Secondo la Tribune Air France deciderà lunedì la sua partecipazione o meno a un aumento di capitale di Alitalia. È pronta anche a salire al 50% ma ponendo condizioni molto dure. E qui si legge il passaggio più allarmante: è infatti escluso - precisa il giornale - che possa ereditare il debito di Alitalia, un miliardo di euro, visto che Air France-Klm è già fortemente indebitata e non sarebbe in grado di far fronte a un ulteriore fardello. Ma come può fare Air France a diventare l'azionista di maggioranza e al tempo stesso ad eludere il debito? La risposta possibile sarebbe il concordato in continuità, il Chapter 11 italiano, al quale però in questo momento nessuno intende pensare, perché sarebbe una disfatta.
Le «condizioni dure» che trapelano da Air France significano evidentemente una gestione francese e un ridimensionamento di Alitalia che diventerebbe una sussidiaria la cui attività principale sarebbe quella di alimentare il Charles de Gaulle; è in questa chiave che i francesi si sono dimostrati, da luglio, piuttosto freddi nei confronti del piano industriale di Gabriele del Torchio, giudicato (il piano) «troppo ambizioso». A Parigi si ipotizza dunque un aumento di capitale (forse da varare già il 26). È uno strumento impegnativo e doloroso per tanti soci che sicuramente si lascerebbero diluire. Leonardo & Co potrebbe mettere insieme un consorzio per l'inoptato; a meno che l'aumento non fosse riservato alla sola Air France, al cui investimento potrebbero correre parallele nuove linee di credito.

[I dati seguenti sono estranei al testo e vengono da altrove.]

/-- Table 15.5 with R502 to R504, R519, R520, R534 and R535. -/
def Obligations.ParityFailuresAreContained : Prop :=
  (∀ (t i : Nat) (s : State), s.mode ≠ .boot → s.mode ≠ .retain →
      (i ≤ 1023 → s.saf.isolated.contains i = false → s.saf.reloading.contains i = false →
        s.saf.restarting.contains (i / 16) = false → ∃ u, exec (.contextParityConfirm t 0 i) s = .next u
          ∧ u.saf.reloading = s.saf.reloading ++ [i] ∧ tget 0#32 u.saf.escCnt 0 = tget 0#32 s.saf.escCnt 0 + 1#32)
      ∧ (i ≤ 63 → (within (advance t s) 1000000000 (tget [] s.saf.blockFails i)).length < 31 →
        ∃ u, exec (.contextParityConfirm t 1 i) s = .next u ∧ u.saf.restarting = s.saf.restarting
          ∧ tget [] u.saf.blockFails i = max s.clock.clk t :: within (advance t s) 1000000000 (tget [] s.saf.blockFails i))
      ∧ (i ≤ 63 → 31 ≤ (within (advance t s) 1000000000 (tget [] s.saf.blockFails i)).length →
        ∃ u, exec (.contextParityConfirm t 1 i) s = .next u ∧ u.saf.restarting.contains i = true)
      ∧ (i ≤ 3 → (within (advance t s) 1000000000 (tget [] s.saf.arbFails i)).length < 99 →
        ∃ u, exec (.contextParityConfirm t 2 i) s = .next u
          ∧ tget [] u.saf.arbFails i = max s.clock.clk t :: within (advance t s) 1000000000 (tget [] s.saf.arbFails i))
      ∧ (i ≤ 3 → 99 ≤ (within (advance t s) 1000000000 (tget [] s.saf.arbFails i)).length →
        ∃ u, exec (.contextParityConfirm t 2 i) s = .next u ∧ u.saf.stewardReload.contains i = true ∧ u.saf.chipFault = true)
      ∧ (i ≤ 261 → ∃ u, exec (.contextParityConfirm t 3 i) s = .next u ∧ u.saf.chipFault = true))
    ∧ (∀ (t n : Nat) (s : State), n ≤ 1023 → s.saf.reloading.contains n = true →
      ((within (advance t s) 600000000000 (tget [] s.saf.cellReloads n)).length < 3 →
        ∃ u, exec (.contextReloadDone t n) s = .next u ∧ u.saf.reloading = s.saf.reloading.filter (fun c => c != n)
          ∧ u.saf.isolated = s.saf.isolated)
      ∧ (3 ≤ (within (advance t s) 600000000000 (tget [] s.saf.cellReloads n)).length →
        ∃ u, exec (.contextReloadDone t n) s = .next u ∧ u.saf.reloading.contains n = false
          ∧ (u.saf.isolated.contains n || u.saf.restarting.contains (n / 16)) = true))
    ∧ (∀ (t b : Nat) (s : State), b ≤ 63 → s.saf.restarting.contains b = true →
      ∃ u, exec (.blockRestartDone t b) s = .next u ∧ u.saf.restarting = s.saf.restarting.filter (fun x => x != b)
        ∧ (∀ n, n / 16 = b → ∀ x ∈ (srcOf u n).bufs, x.read = true)
        ∧ (∀ n, n / 16 ≠ b → srcOf u n = srcOf s n))
    ∧ (∀ (t r : Nat) (s : State), r ≤ 3 → s.saf.stewardReload.contains r = true →
      ∃ u, exec (.stewardReloadDone t r) s = .next u
        ∧ u.saf.stewardReload = s.saf.stewardReload.filter (fun x => x != r)
        ∧ u.saf.stalled.contains (2 + r) = false ∧ u.ctl.halted.contains (2 + r) = false
        ∧ tget 0 u.ctl.reloads (2 + r) = min 255 (tget 0 s.ctl.reloads (2 + r) + 1))
    ∧ (∀ (t p : Nat) (s : State), p ≤ 5 → s.ctl.halted.contains p = false → tget 0 s.start.procs p = 2 →
      (∃ u, exec (.privateSramParity t p) s = .next u ∧ u.ctl.halted = s.ctl.halted ++ [p]
        ∧ (2 ≤ p → u.saf.stewardReload.contains (p - 2) = true) ∧ (p < 2 → u.saf = s.saf))
      ∧ (∃ u, exec (.backgroundSramCheck t (some p) none) s = .next u ∧ u.ctl.halted = s.ctl.halted ++ [p]))
    ∧ (∀ (t : Nat) (s : State), coresRun s = true → s.mode ≠ .boot → s.mode ≠ .retain →
      ∃ u, exec (.privateSramParity t 6) s = .next u ∧ u.saf.held = true ∧ u.saf.lockstep = true ∧ u.saf.pins = .high ∧ u.mode = .safe)
    ∧ (∀ (t k a b : Nat) (s : State), s.start.procs ≠ [] →
      (∃ u, exec (.controlSramParity t (.replyCache k)) s = .next u ∧ u.saf.chipFault = true ∧ tfind u.host.cache k = none
        ∧ tget 0#32 u.ctl.cnt 7 = tget 0#32 s.ctl.cnt 7 + 1#32)
      ∧ (∃ u, exec (.controlSramParity t (.keptRecord k)) s = .next u ∧ u.saf.chipFault = true
        ∧ ∀ r ∈ u.red.kept, r.tick ≠ k)
      ∧ (∃ u, exec (.controlSramParity t (.reassembly k)) s = .next u ∧ u.saf.chipFault = true
        ∧ ∀ r ∈ u.host.reasm, r.session ≠ k)
      ∧ (∀ op c, s.host.queue = [(op, c)] → c.session = a → c.seq = b →
        ∃ u, exec (.controlSramParity t (.queued a b)) s = .next u ∧ u.saf.chipFault = true ∧ u.host.queue = [])
      ∧ (∃ u, exec (.controlSramParity t (.contextCopy k false)) s = .next u ∧ u.saf.chipFault = true
        ∧ u.saf.isolated = s.saf.isolated)
      ∧ (∃ u, exec (.controlSramParity t .configTable) s = .next u ∧ u.saf.chipFault = true)
      ∧ (∃ u, exec (.backgroundSramCheck t none (some .configTable)) s = .next u ∧ u.saf.chipFault = true
        ∧ tget 0#32 u.ctl.cnt 7 = tget 0#32 s.ctl.cnt 7 + 1#32))
    ∧ (∀ (t : Nat) (s : State), s.ctl.halted.contains 1 = true → ∃ u, exec (.cueProcessorReloadDone t) s = .next u
        ∧ u.ctl.halted.contains 1 = false ∧ u.saf.stalled.contains 1 = false ∧ u.cue.insts = [] ∧ u.cue.progs = s.cue.progs
        ∧ tget 0 u.ctl.reloads 1 = min 255 (tget 0 s.ctl.reloads 1 + 1))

La vicenda è complicata anche per i protagonisti. Etihad, nonostante le smentite, continua a essere considerato un soggetto troppo importante perché gli possa essere consentito di ritirarsi; in una trattativa, alzarsi dal tavolo per essere richiamati è una tattica normale.
Poi c'è l'aspetto più provinciale, ci si consenta la parola, e cioè i battibecchi all'interno della società. Il viaggio ad Abu Dhabi di Del Torchio - che ieri ha annunciato a Venezia i piani di sviluppo con il volo diretto per Tokio - sarebbe stato stoppato, secondo azionisti un po' maligni, dall'influente vicepresidente Salvatore Mancuso, insofferente a una trattativa gestita dall'amministratore delegato, al quale vorrebbe affiancare alcuni soci. I quali non sono molto sorridenti: e sorrideranno ancora meno giovedì 26, quando saranno presentati i conti del primo semestre.

La compagnia brucia più di un milione al giorno, e per loro le prospettive di rientrare dall'investimento fatto quattro anni fa si affievoliscono sempre di più.